TASK BRIEF:
For the entries below, how many lines include the word "unfold"? Give the figure and nothing more.

(Dataset entries)
┄┄┄┄┄┄┄┄┄┄
theorem switchPlc_keeps {β : Type} (P : State → β) (h : ∀ (s : State) x0 x1 x2 x3 x4 x5 x6 x7 x8 x9 x10 x11 x12 x13 x14 x15 x16, P { s with freeCtr := x0, out := x1, mbxs := x2, ops := x3, evt := x4, bkp := x5, plc := x6, plcMac := x7, eps := x8, mem := x9, jnv := x10, jnl := x11, prov := x12, roots := x13, camps := x14, slate := x15, life := x16 } = P s) :
    ∀ a0 a1 s, P (switchPlc a0 a1 s) = P s := by
  have k0 := endPortTxns_keeps P (fun s y0 y1 y2 y3 y4 y5 y6 y7 y8 y9 y10 y11 y12 y13 y14 y15 y16 => h s y0 y1 y2 y3 y4 y5 y6 y7 y8 y9 y10 y11 y12 y13 y14 y15 y16)
  have k1 := finishOps_keeps P (fun s y0 y1 y2 y3 y4 y5 => h s s.freeCtr y0 y1 y2 y3 y4 s.plc s.plcMac s.eps s.mem s.jnv s.jnl s.prov s.roots s.camps y5 s.life)
  have k2 := setPlc_keeps P (fun s y0 => h s s.freeCtr s.out s.mbxs s.ops s.evt s.bkp y0 s.plcMac s.eps s.mem s.jnv s.jnl s.prov s.roots s.camps s.slate s.life)
  have k3 := startCal_keeps P (fun s y0 y1 y2 => h s s.freeCtr y0 s.mbxs s.ops y1 s.bkp y2 s.plcMac s.eps s.mem s.jnv s.jnl s.prov s.roots s.camps s.slate s.life)
  intro a0 a1 s
  unfold switchPlc
  try dsimp only
  repeat' first
    | with_reducible rfl
    | simp only [↓h, ↓k0, ↓k1, ↓k2, ↓k3, ↓apply_ite P, ite_self]
    | split
    | refine (foldl_keeps P _ ?_ _ _).trans ?_
    | intro _ _

theorem switchRates_keeps {β : Type} (P : State → β) (h : ∀ (s : State) x0, P { s with slate := x0 } = P s) :
    ∀ a0 s, P (switchRates a0 s) = P s := by
  intro a0 s
  unfold switchRates
  try dsimp only
  repeat' first
    | with_reducible rfl
    | simp only [↓h, ↓apply_ite P, ite_self]
    | split
    | refine (foldl_keeps P _ ?_ _ _).trans ?_
    | intro _ _

theorem followSwitch_keeps {β : Type} (P : State → β) (h : ∀ (s : State) x0 x1 x2 x3 x4 x5 x6 x7 x8 x9 x10 x11 x12 x13 x14 x15 x16 x17 x18 x19 x20 x21 x22, P { s with freeCtr := x0, out := x1, mbxs := x2, ops := x3, evt := x4, bkp := x5, rf := x6, lanes := x7, roles := x8, rot := x9, sectors := x10, duty := x11, plc := x12, plcMac := x13, eps := x14, mem := x15, jnv := x16, jnl := x17, prov := x18, roots := x19, camps := x20, slate := x21, life := x22 } = P s) :
    ∀ a0 a1 a2 s, P (followSwitch a0 a1 a2 s) = P s := by
  have k0 := noteCaps_keeps P (fun s y0 y1 => h s s.freeCtr y0 s.mbxs s.ops y1 s.bkp s.rf s.lanes s.roles s.rot s.sectors s.duty s.plc s.plcMac s.eps s.mem s.jnv s.jnl s.prov s.roots s.camps s.slate s.life)
  have k1 := switchDuty_keeps P (fun s y0 => h s s.freeCtr s.out s.mbxs s.ops s.evt s.bkp s.rf s.lanes s.roles s.rot s.sectors y0 s.plc s.plcMac s.eps s.mem s.jnv s.jnl s.prov s.roots s.camps s.slate s.life)
  have k2 := switchLanes_keeps P (fun s y0 y1 y2 y3 y4 y5 y6 y7 y8 y9 => h s y0 y1 y2 y3 y4 y5 s.rf y6 y7 y8 s.sectors s.duty s.plc s.plcMac s.eps s.mem s.jnv s.jnl s.prov s.roots s.camps y9 s.life)
  have k3 := switchMap_keeps P (fun s y0 y1 => h s s.freeCtr s.out s.mbxs s.ops s.evt s.bkp s.rf s.lanes s.roles s.rot y0 s.duty s.plc s.plcMac y1 s.mem s.jnv s.jnl s.prov s.roots s.camps s.slate s.life)
  have k4 := switchPlc_keeps P (fun s y0 y1 y2 y3 y4 y5 y6 y7 y8 y9 y10 y11 y12 y13 y14 y15 y16 => h s y0 y1 y2 y3 y4 y5 s.rf s.lanes s.roles s.rot s.sectors s.duty y6 y7 y8 y9 y10 y11 y12 y13 y14 y15 y16)
  have k5 := switchRates_keeps P (fun s y0 => h s s.freeCtr s.out s.mbxs s.ops s.evt s.bkp s.rf s.lanes s.roles s.rot s.sectors s.duty s.plc s.plcMac s.eps s.mem s.jnv s.jnl s.prov s.roots s.camps y0 s.life)
  have k6 := switchRf_keeps P (fun s y0 y1 => h s s.freeCtr y0 s.mbxs s.ops s.evt s.bkp y1 s.lanes s.roles s.rot s.sectors s.duty s.plc s.plcMac s.eps s.mem s.jnv s.jnl s.prov s.roots s.camps s.slate s.life)
  intro a0 a1 a2 s
  unfold followSwitch
  try dsimp only
  repeat' first
    | with_reducible rfl
    | simp only [↓h, ↓k0, ↓k1, ↓k2, ↓k3, ↓k4, ↓k5, ↓k6, ↓apply_ite P, ite_self]
    | split
    | refine (foldl_keeps P _ ?_ _ _).trans ?_
    | intro _ _

theorem firstCommit_keeps {β : Type} (P : State → β) (h : ∀ (s : State) x0 x1 x2, P { s with cfg := x0, boot := x1, eps := x2 } = P s) :
    ∀ a0 s, P (firstCommit a0 s) = P s := by
  intro a0 s
  unfold firstCommit
  try dsimp only
  repeat' first
    | with_reducible rfl
    | simp only [↓h, ↓apply_ite P, ite_self]
    | split
    | refine (foldl_keeps P _ ?_ _ _).trans ?_
    | intro _ _

theorem switchAll_keeps {β : Type} (P : State → β) (h : ∀ (s : State) x0 x1 x2 x3 x4 x5 x6 x7 x8 x9 x10 x11 x12 x13 x14 x15 x16 x17 x18 x19 x20 x21 x22 x23 x24, P { s with freeCtr := x0, out := x1, cfg := x2, mbxs := x3, ops := x4, evt := x5, boot := x6, bkp := x7, rf := x8, lanes := x9, roles := x10, rot := x11, sectors := x12, duty := x13, plc := x14, plcMac := x15, eps := x16, mem := x17, jnv := x18, jnl := x19, prov := x20, roots := x21, camps := x22, slate := x23, life := x24 } = P s) :
    ∀ a0 a1 s, P (switchAll a0 a1 s) = P s := by
  have k0 := firstCommit_keeps P (fun s y0 y1 y2 => h s s.freeCtr s.out y0 s.mbxs s.ops s.evt y1 s.bkp s.rf s.lanes s.roles s.rot s.sectors s.duty s.plc s.plcMac y2 s.mem s.jnv s.jnl s.prov s.roots s.camps s.slate s.life)
  have k1 := followSwitch_keeps P (fun s y0 y1 y2 y3 y4 y5 y6 y7 y8 y9 y10 y11 y12 y13 y14 y15 y16 y17 y18 y19 y20 y21 y22 => h s y0 y1 s.cfg y2 y3 y4 s.boot y5 y6 y7 y8 y9 y10 y11 y12 y13 y14 y15 y16 y17 y18 y19 y20 y21 y22)
  intro a0 a1 s
  unfold switchAll
  try dsimp only
  repeat' first
    | with_reducible rfl
    | simp only [↓h, ↓k0, ↓k1, ↓apply_ite P, ite_self]
    | split
    | refine (foldl_keeps P _ ?_ _ _).trans ?_
    | intro _ _

theorem commitFault_keeps {β : Type} (P : State → β) (h : ∀ (s : State) x0 x1 x2 x3 x4 x5 x6 x7 x8, P { s with freeCtr := x0, out := x1, cfg := x2, mbxs := x3, ops := x4, evt := x5, bkp := x6, rf := x7, slate := x8 } = P s) :
    ∀ a0 s, P (commitFault a0 s) = P s := by
  have k0 := finishOp_keeps P (fun s y0 y1 y2 y3 y4 y5 => h s s.freeCtr y0 s.cfg y1 y2 y3 y4 s.rf y5)
  have k1 := noteCaps_keeps P (fun s y0 y1 => h s s.freeCtr y0 s.cfg s.mbxs s.ops y1 s.bkp s.rf s.slate)
  have k2 := recordFault_keeps P (fun s y0 y1 y2 y3 y4 => h s y0 y1 s.cfg s.mbxs s.ops y2 y3 s.rf y4)
  have k3 := setCfgState_keeps P (fun s y0 y1 y2 => h s s.freeCtr y0 y1 s.mbxs s.ops y2 s.bkp s.rf s.slate)
  have k4 := setRf_keeps P (fun s y0 => h s s.freeCtr s.out s.cfg s.mbxs s.ops s.evt s.bkp y0 s.slate)
  have q2 := fun b0 b1 b2 t u (e : recordFault b0 b1 b2 = (u, t)) => (congrArg (fun z => P z.2) e).symm.trans (k2 b0 b1 b2)
  intro a0 s
  unfold commitFault
  try dsimp only
  repeat' first
    | with_reducible rfl
    | simp only [↓h, ↓k0, ↓k1, ↓k2, ↓k3, ↓k4, ↓apply_ite P, ite_self]
    | split
    | refine (q2 _ _ _ _ _ (by assumption)).trans ?_
    | refine (foldl_keeps P _ ?_ _ _).trans ?_
    | intro _ _

theorem commitInstant_keeps {β : Type} (P : State → β) (h : ∀ (s : State) x0 x1 x2 x3 x4 x5 x6 x7 x8 x9 x10 x11 x12 x13 x14 x15 x16 x17 x18 x19 x20 x21 x22 x23 x24 x25 x26 x27 x28, P { s with now := x0, mono := x1, freeCtr := x2, out := x3, cfg := x4, mbxs := x5, ops := x6, evt := x7, boot := x8, bkp := x9, rf := x10, lanes := x11, roles := x12, rot := x13, sectors := x14, duty := x15, plc := x16, plcMac := x17, eps := x18, mem := x19, jnv := x20, jnl := x21, prov := x22, roots := x23, camps := x24, slate := x25, life := x26, fw := x27, maint := x28 } = P s) :
    ∀ a0 s, P (commitInstant a0 s) = P s := by
  have k0 := advTo_keeps P (fun s y0 y1 => h s y0 y1 s.freeCtr s.out s.cfg s.mbxs s.ops s.evt s.boot s.bkp s.rf s.lanes s.roles s.rot s.sectors s.duty s.plc s.plcMac s.eps s.mem s.jnv s.jnl s.prov s.roots s.camps s.slate s.life s.fw s.maint)
  have k1 := chooseTc_keeps P (fun s y0 => h s s.now s.mono y0 s.out s.cfg s.mbxs s.ops s.evt s.boot s.bkp s.rf s.lanes s.roles s.rot s.sectors s.duty s.plc s.plcMac s.eps s.mem s.jnv s.jnl s.prov s.roots s.camps s.slate s.life s.fw s.maint)
  have k2 := commitFault_keeps P (fun s y0 y1 y2 y3 y4 y5 y6 y7 y8 => h s s.now s.mono y0 y1 y2 y3 y4 y5 s.boot y6 y7 s.lanes s.roles s.rot s.sectors s.duty s.plc s.plcMac s.eps s.mem s.jnv s.jnl s.prov s.roots s.camps y8 s.life s.fw s.maint)
  have k3 := finishOp_keeps P (fun s y0 y1 y2 y3 y4 y5 => h s s.now s.mono s.freeCtr y0 s.cfg y1 y2 y3 s.boot y4 s.rf s.lanes s.roles s.rot s.sectors s.duty s.plc s.plcMac s.eps s.mem s.jnv s.jnl s.prov s.roots s.camps y5 s.life s.fw s.maint)
  have k4 := microcodeSwitch_keeps P (fun s y0 y1 y2 y3 y4 y5 y6 y7 => h s y0 y1 y2 y3 s.cfg s.mbxs s.ops y4 s.boot s.bkp s.rf y5 s.roles s.rot s.sectors s.duty s.plc s.plcMac s.eps s.mem s.jnv s.jnl s.prov s.roots s.camps s.slate s.life y6 y7)
  have k5 := setCfgState_keeps P (fun s y0 y1 y2 => h s s.now s.mono s.freeCtr y0 y1 s.mbxs s.ops y2 s.boot s.bkp s.rf s.lanes s.roles s.rot s.sectors s.duty s.plc s.plcMac s.eps s.mem s.jnv s.jnl s.prov s.roots s.camps s.slate s.life s.fw s.maint)
  have k6 := switchAll_keeps P (fun s y0 y1 y2 y3 y4 y5 y6 y7 y8 y9 y10 y11 y12 y13 y14 y15 y16 y17 y18 y19 y20 y21 y22 y23 y24 => h s s.now s.mono y0 y1 y2 y3 y4 y5 y6 y7 y8 y9 y10 y11 y12 y13 y14 y15 y16 y17 y18 y19 y20 y21 y22 y23 y24 s.fw s.maint)
  have q1 := fun b0 b1 t u (e : chooseTc b0 b1 = (u, t)) => (congrArg (fun z => P z.2) e).symm.trans (k1 b0 b1)
  intro a0 s
  unfold commitInstant
  try dsimp only
  repeat' first
    | with_reducible rfl
    | simp only [↓h, ↓k0, ↓k1, ↓k2, ↓k3, ↓k4, ↓k5, ↓k6, ↓apply_ite P, ite_self]
    | split
    | refine (q1 _ _ _ _ (by assumption)).trans ?_
    | refine (foldl_keeps P _ ?_ _ _).trans ?_
    | intro _ _

theorem writeLive_keeps {β : Type} (P : State → β) (h : ∀ (s : State) x0 x1 x2 x3 x4 x5, P { s with out := x0, cfg := x1, evt := x2, jnl := x3, prov := x4, slate := x5 } = P s) :
    ∀ a0 a1 s, P (writeLive a0 a1 s) = P s := by
  have k0 := backlogCheck_keeps P (fun s y0 y1 y2 => h s y0 s.cfg y1 s.jnl y2 s.slate)
  have k1 := closeOpen_keeps P (fun s y0 => h s s.out s.cfg s.evt s.jnl y0 s.slate)
  have k2 := closeOpenOvf_keeps P (fun s y0 => h s s.out s.cfg s.evt s.jnl y0 s.slate)
  have k3 := jnlRefresh_keeps P (fun s y0 y1 y2 => h s y0 s.cfg y1 y2 s.prov s.slate)
  intro a0 a1 s
  unfold writeLive
  try dsimp only
  repeat' first
    | with_reducible rfl
    | simp only [↓h, ↓k0, ↓k1, ↓k2, ↓k3, ↓apply_ite P, ite_self]
    | split
    | refine (foldl_keeps P _ ?_ _ _).trans ?_
    | intro _ _

theorem writeWindow_keeps {β : Type} (P : State → β) (h : ∀ (s : State) x0, P { s with cfg := x0 } = P s) :
    ∀ a0 a1 s, P (writeWindow a0 a1 s) = P s := by
  intro a0 a1 s
  unfold writeWindow
  try dsimp only
  repeat' first
    | with_reducible rfl
    | simp only [↓h, ↓apply_ite P, ite_self]
    | split
    | refine (foldl_keeps P _ ?_ _ _).trans ?_
    | intro _ _

theorem writeParam_keeps {β : Type} (P : State → β) (h : ∀ (s : State) x0 x1 x2 x3 x4 x5, P { s with out := x0, cfg := x1, evt := x2, jnl := x3, prov := x4, slate := x5 } = P s) :
    ∀ a0 a1 s, P (writeParam a0 a1 s) = P s := by
  have k0 := writeLive_keeps P (fun s y0 y1 y2 y3 y4 y5 => h s y0 y1 y2 y3 y4 y5)
  have k1 := writeWindow_keeps P (fun s y0 => h s s.out y0 s.evt s.jnl s.prov s.slate)
  intro a0 a1 s
  unfold writeParam
  try dsimp only
  repeat' first
    | with_reducible rfl
    | simp only [↓h, ↓k0, ↓k1, ↓apply_ite P, ite_self]
    | split
    | refine (foldl_keeps P _ ?_ _ _).trans ?_
    | intro _ _

theorem paramBlockWrite_keeps {β : Type} (P : State → β) (h : ∀ (s : State) x0 x1 x2 x3 x4 x5, P { s with out := x0, cfg := x1, evt := x2, jnl := x3, prov := x4, slate := x5 } = P s) :
    ∀ a0 s, P (paramBlockWrite a0 s).st = P s := by
  have k0 := raiseIf_keeps P (fun s y0 y1 => h s y0 s.cfg y1 s.jnl s.prov s.slate)
  have k1 := refuse_keeps P
  have k2 := replyOk_keeps P
  have k3 := writeParam_keeps P (fun s y0 y1 y2 y3 y4 y5 => h s y0 y1 y2 y3 y4 y5)
  intro a0 s
  unfold paramBlockWrite
  try dsimp only
  repeat' first
    | with_reducible rfl
    | simp only [↓h, ↓k0, ↓k1, ↓k2, ↓k3, ↓apply_ite P, ite_self, Reply.st_done, Reply.st_pend, Reply.st_twice, Reply.st_wait, replyOk_st, refuse_st]
    | split
    | refine (foldl_keeps P _ ?_ _ _).trans ?_
    | intro _ _

theorem paramBlockRead_keeps {β : Type} (P : State → β) :
    ∀ a0 s, P (paramBlockRead a0 s).st = P s := by
  have k0 := refuse_keeps P
  have k1 := replyOk_keeps P
  intro a0 s
  unfold paramBlockRead
  try dsimp only
  repeat' first
    | with_reducible rfl
    | simp only [↓k0, ↓k1, ↓apply_ite P, ite_self, Reply.st_done, Reply.st_pend, Reply.st_twice, Reply.st_wait, replyOk_st, refuse_st]
    | split
    | refine (foldl_keeps P _ ?_ _ _).trans ?_
    | intro _ _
┄┄┄┄┄┄┄┄┄┄
RESULT OF THIS EXERCISE:
12